My "TSD" version is made because 50% by accident (it works again), and 50% that the correct TIES implementation actually doesn't work, and I need to get it theorized again.

The effect is similar to TIES-SOUP, because it is just an additive above algorithm. It takes 450GB for 102 SDXL models with limited threads (merge 16/2515 layers at a time). BTW, 10% droupout rate is preferred, paper's 90% are just showing the properties in GPT instead of SD.

Also, since randomness is introduced, changing seed also changes the final result (hint: livery).

8. Model Stock and "TGMD" merge

Applied to AstolfoMix-XL (TGMD).

Yes, I read the paper. No, I'm confused. I know it is trying to find a center, but cosine similarity (for 2 vectors) just doesn't comply with 100 SDXL models. Even the paper doesn't clearly state what kind of "center" it is. Averaging is already finding the centroid of the models i.e. a kind of center. So what I can think of is a kind of median... Maybe geometric median.

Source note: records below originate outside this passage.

/-- A firing during an armed RECEIVE keeps the count. -/
theorem Port.counting.fires {p : PortId} {i : Instr} (h : P.counting params n) (ha : P.rxArmed)
    (hd : decodeCause p P.cv = some i) (hh : handlerStep params i P = some P') : P'.counting params n := by
  obtain ⟨-, htx, hrx, -⟩ := ha
  rcases handlerStep_cases hh with ⟨⟨q, rfl⟩, -⟩ | ⟨-, b, -, rfl⟩ | ⟨-, rfl⟩ | ⟨-, rfl⟩
  · rcases decodeCause_enabled hd with ⟨-, htx'⟩ | ⟨e, -⟩ | ⟨e | e, -⟩
    · cases htx.symm.trans htx'
    all_goals cases e
  · exact Port.counting.countReceived (P := { P with rxbuf := none }) h hrx b
  · exact h
  · exact h

/-- A firing leaves the count: at a phase that has one a cause is enabled only while the RECEIVE is armed. -/
theorem Port.counted.fires {p : PortId} {i : Instr} {l : Locals} {ph : Phase} (h : P.counted params n l ph)
    (hat : P.atPhase ph) (hd : decodeCause p P.cv = some i) (hh : handlerStep params i P = some P') :
    P'.counted params n l ph := by
  have quiet (hoff : P.causesOff) : P'.counted params n l ph :=
    nomatch (hoff.decodeCause_eq_none p).symm.trans hd
  cases ph with
  | rx r =>
    cases r with
    | rx3 | rx6 => exact quiet hat.2.1
    | rx4 | rx5 =>
      rcases hat with ha | ⟨-, hoff, -⟩
      · exact Port.counting.fires h ha hd hh
      · exact quiet hoff
    | _ => exact h
  | _ => exact h

end

/-! ### What the user's own phases count -/

/-- Where a phase that leaves the port's record `P` goes: on to a phase with its count, or to the end of the transfer,
which when it is OK delivers what a RECEIVE of length `n` does. -/
def Flow.counted (params : Params) (n : BitVec 16) (P : Port) : Flow → Prop
  | .goto ph l => P.counted params n l ph
  | .ret r => r.status = .ok → r.data.length = deliveredCount params n

section
variable {params : Params} {n : BitVec 16} {l : Locals} {P : Port}

theorem rxPhase_counted (f : Byte) {r : RxPhase} (hn : n ≠ 0) (hat : P.atPhase (.rx r))
    (h : P.counted params n l (.rx r)) : (rxPhase n f r l P).2.counted params n (rxPhase n f r l P).1 := by
  cases r with
  | rx1 =>
    obtain ⟨ht, -⟩ := hat
    rw [rxPhase_rx1_available n f ht]
    trivial
  | rx2 => exact rfl
  | rx3 =>
    obtain ⟨-, -, -, hq, -⟩ := hat
    have hcnt : P.rxcnt = n := h
    have hpos : n.toNat ≠ 0 := fun e => hn (BitVec.eq_of_toNat_eq e)
    rw [rxPhase_rx3]
    refine ⟨fun _ => ⟨?_, ?_, ?_⟩, nofun⟩ <;> simp only [hcnt, hq, List.length_nil] <;> omega
  | rx5 =>
    rcases hat with ⟨ht, -⟩ | ⟨ht, ⟨-, hrx, -⟩, -⟩
    · rw [rxPhase_rx5_timeout n f ht]
      trivial
    · rw [rxPhase_rx5_available n f ht]
      exact h.2 hrx
  | rx4 | rx6 => exact h
  | rx7 => exact fun _ => h
  | rxa1 | rxa2 | rxa3 => trivial
  | rxa4 => exact nofun

/-- A phase of TRANSMIT goes on to one of TRANSMIT. -/
theorem txPhase_goto {qcap : Nat} {t : TxPhase} {ph : Phase} {l' : Locals} (h : (txPhase qcap t l P).2 = .goto ph l') :
    ∃ t', ph = .tx t' := by
  cases t with
  | tx1 =>
    simp only [txPhase] at h
    split at h <;> cases h
    exact ⟨_, rfl⟩
  | tx2 =>
    simp only [txPhase] at h
    repeat' split at h
    all_goals
      cases h
      exact ⟨_, rfl⟩
  | tx5 =>
    simp only [txPhase] at h
    split at h
    all_goals
      cases h
      exact ⟨_, rfl⟩
  | tx3 | tx4 | txf1 | txa1 | txa2 | txa3 =>
    cases h
    exact ⟨_, rfl⟩
  | tx6 | txf2 | txa4 => cases h

/-- An EXCHANGE has nothing to count before its RECEIVE, and nothing to deliver when its TRANSMIT fails. -/
theorem exchangeAfterTx_counted {flow : Flow} (h : ∀ ph l', flow = .goto ph l' → ∃ t, ph = .tx t) :
    (exchangeAfterTx l flow).counted params n P := by
  cases flow with
  | goto ph l' =>
    obtain ⟨t, rfl⟩ := h ph l' rfl
    trivial
  | ret r =>
    by_cases hok : r.status = .ok
    · simp only [exchangeAfterTx, if_pos hok]
      trivial
    · simp only [exchangeAfterTx, if_neg hok]
      exact fun e => absurd e hok

theorem exchangeAfterRx_counted {flow : Flow} (h : flow.counted params n P) :
    (exchangeAfterRx l flow).counted params n P := by
  cases flow with
  | goto ph l' => exact h
  | ret r => exact h

theorem exPhase_counted {ph : Phase} (hn : n ≠ 0) (hat : P.atPhase ph) (h : P.counted params n l ph) :
    (exPhase params.qcap n ph l P).2.counted params n (exPhase params.qcap n ph l P).1 := by
  cases ph with
  | ex1 => trivial
  | tx t => exact exchangeAfterTx_counted fun _ _ => txPhase_goto
  | rx r => exact exchangeAfterRx_counted (rxPhase_counted 0 hn hat h)
  | ex5 => exact h

/-- A phase of a transfer that receives `n >= 1` bytes keeps its count, and an OK end delivers it. -/
theorem phaseStep_counted {i : Instr} {ph : Phase} (hf : ph.fits i = true) (hi : receiveLength i = some n) (hn : n ≠ 0)
    (hat : P.atPhase ph) (h : P.counted params n l ph) :
    (phaseStep params.qcap i ph l P).2.counted params n (phaseStep params.qcap i ph l P).1 := by
  cases i with
  | receive p len f =>
    cases hi
    cases ph with
    | rx r => exact rxPhase_counted f hn hat h
    | _ => cases hf
  | exchange p payload len =>
    cases hi
    exact exPhase_counted hn hat h
  | _ => cases hi

end

/-! ### The count on the state -/

/-- A port is as the phase of its one user says. -/
theorem State.SoleInv.atPhase {s : State} {p c : Nat} {C : Caller} {i : Instr} {ph : Phase} {l : Locals} {P : Port}
    (h : s.SoleInv p c) (hC : s.callers[c]? = some C) (hc : C.ctl = .busy i ph l) (hp : i.port.toNat = p)
    (hP : s.ports[p]? = some P) : P.atPhase ph := by
  have := (State.soleInv_iff.mp h).2 P hP
  rwa [State.phaseOn_busy p hC hc, if_pos hp] at this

As soon as trying the GM against mean / centroid (a.k.a. average), I found that it is effective. Then plugging it into current DARE / TIES stack, yes it works. Here is the current modification.

(This may be inaccurate) This is the concept illustration on how and why it works:

You can read Chapter 0 for why GM works. Since SD3 is releasing on June 12, I want to rush before I have absolutely no chance to be noticed, even I don't think there will be another 100 SD3 models for me to merge.